=== EXCERPTED RECORDS ===
-- ==== Sys2Proof/Syntax.lean ====
section
/-! DEFINITION. The instructions and steps of the Chroette A3: one constructor for each row of spec/opcode_table.json.
Three kinds: the 32-bit scalar words (R68), the 64-bit vector words (R18), and the events that other agents of the
module, firmware, the host and the links bring about (spec/95); an event has no word, its operands are what the outside
or a free order decides. -/
namespace Sys2Proof

/-- The fields of a vector word (R18, R69), VOP apart: the constructor fixes VOP. -/
structure VWord where
  /-- END[63]: the word closes its convoy (R77). -/
  last : Bool
  /-- M[62]. -/
  m : Bool
  vd : BitVec 6
  va : BitVec 6
  vb : BitVec 6
  vc : BitVec 6
  fmt : BitVec 5
  xl : BitVec 5
  clr : BitVec 3
  rm : BitVec 3
  fn : BitVec 14
  deriving DecidableEq, Repr

/-- A launch by the die and table index of its log and the index of its slot (R283, R285). -/
structure LaunchKey where
  die : Nat
  log : Nat
  slot : Nat
  deriving DecidableEq, Repr

/-- What a participant on another module brings to a collective (R195 to R197). -/
structure RemotePart where
  rank : Nat
  op : Nat
  red : Nat
  fmt : Nat
  count : Nat
  tag : Nat
  table : List Nat
  data : List Byte
  /-- Its source met poison or a tether fault (status 3). -/
  bad : Bool
  /-- It was lost on the links (status 2). -/
  lost : Bool
  deriving DecidableEq, Repr

/-- A participant of a collective: one started on this module, by its ticket, or one of another module. -/
inductive ColPart where
  | ticket (t : Nat)
  | remote (r : RemotePart)
  deriving DecidableEq, Repr

/-- What a scrub read finds (R373). -/
inductive ScrubResult where
  | clean
  | corrected
  | uncorrectable
  deriving DecidableEq, Repr

/-- Firmware's acts on the core map (R292, R376). -/
inductive Rebind where
  | bind (logical phys : Nat)
  | retire (phys : Nat)
  deriving DecidableEq, Repr

/-- What another module asks of this module's HBM (R338, R339). -/
inductive RemoteKind where
  | read (n : Nat)
  | write (data : List Byte)
  | atomic (aop n operand expected : Nat)
  /-- A TMOVE there of the line to another, by its physical address in the domain. -/
  | move (dest : Nat)
  deriving DecidableEq, Repr

/-- An access that arrives from another module (R338): its module number and the local physical address. -/
structure RemoteReq where
  source : Nat
  addr : Nat
  kind : RemoteKind
  deriving DecidableEq, Repr

/-- The trace rings of R331 and the capture rings of R366. -/
inductive RingId where
  | core (logical : Nat)
  | dispatcher (die : Nat)
  | hub
  | capture (die : Nat)
  | captureHub
  deriving DecidableEq, Repr

/-- Link bring-up (R383): the module's number, the routing table (module, port), the ports in time-source mode, and
the peer of each other port. -/
structure LinkConfig where
  number : Nat
  routes : List (Nat × Nat)
  timeSource : List Nat
  peers : List (Nat × Nat)
  deriving DecidableEq, Repr
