/-- The module. -/
structure State where
  /-- The strand that acts, and the others that are placed. -/
  me : Strand
  strands : List Strand
  cores : List (Nat × Core)
  braids : List Braid
  /-- Copy-engine queues: (cluster, commands) (R188); stack-engine commands (R154, R181). -/
  copyq : List (Nat × List Command)
  stackq : List Command
  collectives : List Collective
  nextTicket : Nat
  barriers : List BarrierGen
  /-- Every byte the module reaches, keyed by physical address (R336), TAGW and EXPW among them (R222). -/
  mem : Image
  lines : List (Nat × LineMeta)
  moves : List Move
  heldWrites : List HeldWrite
  tlb : List TlbEntry
  dispatchers : List Dispatcher
  logs : List Log
  launches : List Launch
  /-- Bindings of logical cores that firmware changed: (logical, physical) (R292). -/
  coreMap : List (Nat × Nat)
  windows : List Window
  rings : List Ring
  trapqs : List TrapQueue
  /-- Save area of a logical core: physical address of its four images (R303, R389). -/
  saveAreas : List (Nat × Nat)
  exportBase : Nat
  scc : Word
  ptpNs : Word
  ptpFrac : BitVec 32
  addend : BitVec 32
  lock : Bool
  /-- The model's own: values of LOCK that firmware changed, each with the PTP count of the change, oldest first (R332). -/
  lockLog : List (Nat × Bool)
  armed : List Armed
  halts : List Armed
  /-- CAPTURE (R203), a write not yet in effect, and how far replay has read: by 65536 TYPE + the unit and slot (R367). -/
  capture : BitVec 2
  captureNext : Option (BitVec 2)
  /-- The SCC value by which that write takes effect: 1,024 cycles after it (R203). -/
  captureBy : Nat
  replayAt : List (Nat × Nat)
  hbmStacks : List Stack
  ports : List Port
  moduleNo : Nat
  routes : List (Nat × Nat)
  lost : List Nat
  /-- Writes held at a port (R383) or sent to the slow tier (R380). -/
  portHeld : List PortWrite
  /-- Uncorrectable-error status and header log of the CXL RAS capability (R378). -/
  rasStatus : Bool
  rasLog : List Nat
  /-- Lines that the host may cache (R378). -/
  snoopFilter : List Nat
  controller : Controller
  /-- The fused rollback counter (R388). -/
  rollback : Nat
  out : List Output
  /-- The model's own: turns still to come (log 1), the count that free values are taken at (log 9), the next serial
  number of a strand or of a storing word. -/
  agenda : List Turn
  free : Nat
  nextSerial : Nat
  deriving DecidableEq, Repr

/-! ## Reset (R386) -/

/-- The record with no strand placed (log 6): the placement values of R44 with every address 0. -/
def Strand.absent : Strand where
  placed := false
  core := 0
  slot := 0
  logical := 0
  x := Vector.replicate 32 0
  pc := 0
  ctl := { vtype := 0x1C202 }
  pendNreg := 0
  wid := 0
  ptroot := 0
  priv := false
  cur := 0
  recd := 0
  pend := false
  left := 0
  vregs := []
  skeins := []
  queue := []
  issued := none
  early := none
  debts := []
  vwaitDone := []
  vwaitAt := 0
  disarms := []
  trec := List.replicate 64 0
  tcount := 0
  held := .no
  postedStk := []
  postedCpy := []
  tickets := []
  arrival := none
  frac := 0
  stepped := false
  mark := false
  parked := .no
  timedOut := false
  launch := none
  req := 0
  header := 0
  serial := 0

/-- The module right after reset (R386): every on-chip memory, register, queue and registration cleared, HBM zero,
plain and not poisoned, no image running. -/
def State.reset : State where
  me := Strand.absent
  strands := []
  cores := []
  braids := []
  copyq := []
  stackq := []
  collectives := []
  nextTicket := 0
  barriers := []
  mem := []
  lines := []
  moves := []
  heldWrites := []
  tlb := []
  dispatchers := [{}, {}, {}, {}]
  logs := []
  launches := []
  coreMap := []
  windows := []
  rings := []
  trapqs := []
  saveAreas := []
  exportBase := 0
  scc := 0
  ptpNs := 0
  ptpFrac := 0
  addend := 0xF3CF3CF4
  lock := false
  lockLog := []
  armed := []
  halts := []
  capture := 0
  captureNext := none
  captureBy := 0
  replayAt := []
  hbmStacks := List.replicate 8 {}
  ports := List.replicate 8 {}
  moduleNo := 0
  routes := []
  lost := []
  portHeld := []
  rasStatus := false
  rasLog := []
  snoopFilter := []
  controller := {}
  rollback := 0
  out := []
  agenda := []
  free := 0
  nextSerial := 1

end Sys2Proof.Machine
end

=== EXERCISE DESCRIPTION ===
Every line above from the line with "fn : BitVec 14" to the line with "number : Nat", inclusive, must be returned exactly; no other line belongs in the reply.

=== ANSWER BOX ===
  fn : BitVec 14
  deriving DecidableEq, Repr

/-- A launch by the die and table index of its log and the index of its slot (R283, R285). -/
structure LaunchKey where
  die : Nat
  log : Nat
  slot : Nat
  deriving DecidableEq, Repr

/-- What a participant on another module brings to a collective (R195 to R197). -/
structure RemotePart where
  rank : Nat
  op : Nat
  red : Nat
  fmt : Nat
  count : Nat
  tag : Nat
  table : List Nat
  data : List Byte
  /-- Its source met poison or a tether fault (status 3). -/
  bad : Bool
  /-- It was lost on the links (status 2). -/
  lost : Bool
  deriving DecidableEq, Repr

/-- A participant of a collective: one started on this module, by its ticket, or one of another module. -/
inductive ColPart where
  | ticket (t : Nat)
  | remote (r : RemotePart)
  deriving DecidableEq, Repr

/-- What a scrub read finds (R373). -/
inductive ScrubResult where
  | clean
  | corrected
  | uncorrectable
  deriving DecidableEq, Repr

/-- Firmware's acts on the core map (R292, R376). -/
inductive Rebind where
  | bind (logical phys : Nat)
  | retire (phys : Nat)
  deriving DecidableEq, Repr

/-- What another module asks of this module's HBM (R338, R339). -/
inductive RemoteKind where
  | read (n : Nat)
  | write (data : List Byte)
  | atomic (aop n operand expected : Nat)
  /-- A TMOVE there of the line to another, by its physical address in the domain. -/
  | move (dest : Nat)
  deriving DecidableEq, Repr

/-- An access that arrives from another module (R338): its module number and the local physical address. -/
structure RemoteReq where
  source : Nat
  addr : Nat
  kind : RemoteKind
  deriving DecidableEq, Repr

/-- The trace rings of R331 and the capture rings of R366. -/
inductive RingId where
  | core (logical : Nat)
  | dispatcher (die : Nat)
  | hub
  | capture (die : Nat)
  | captureHub
  deriving DecidableEq, Repr

/-- Link bring-up (R383): the module's number, the routing table (module, port), the ports in time-source mode, and
the peer of each other port. -/
structure LinkConfig where
  number : Nat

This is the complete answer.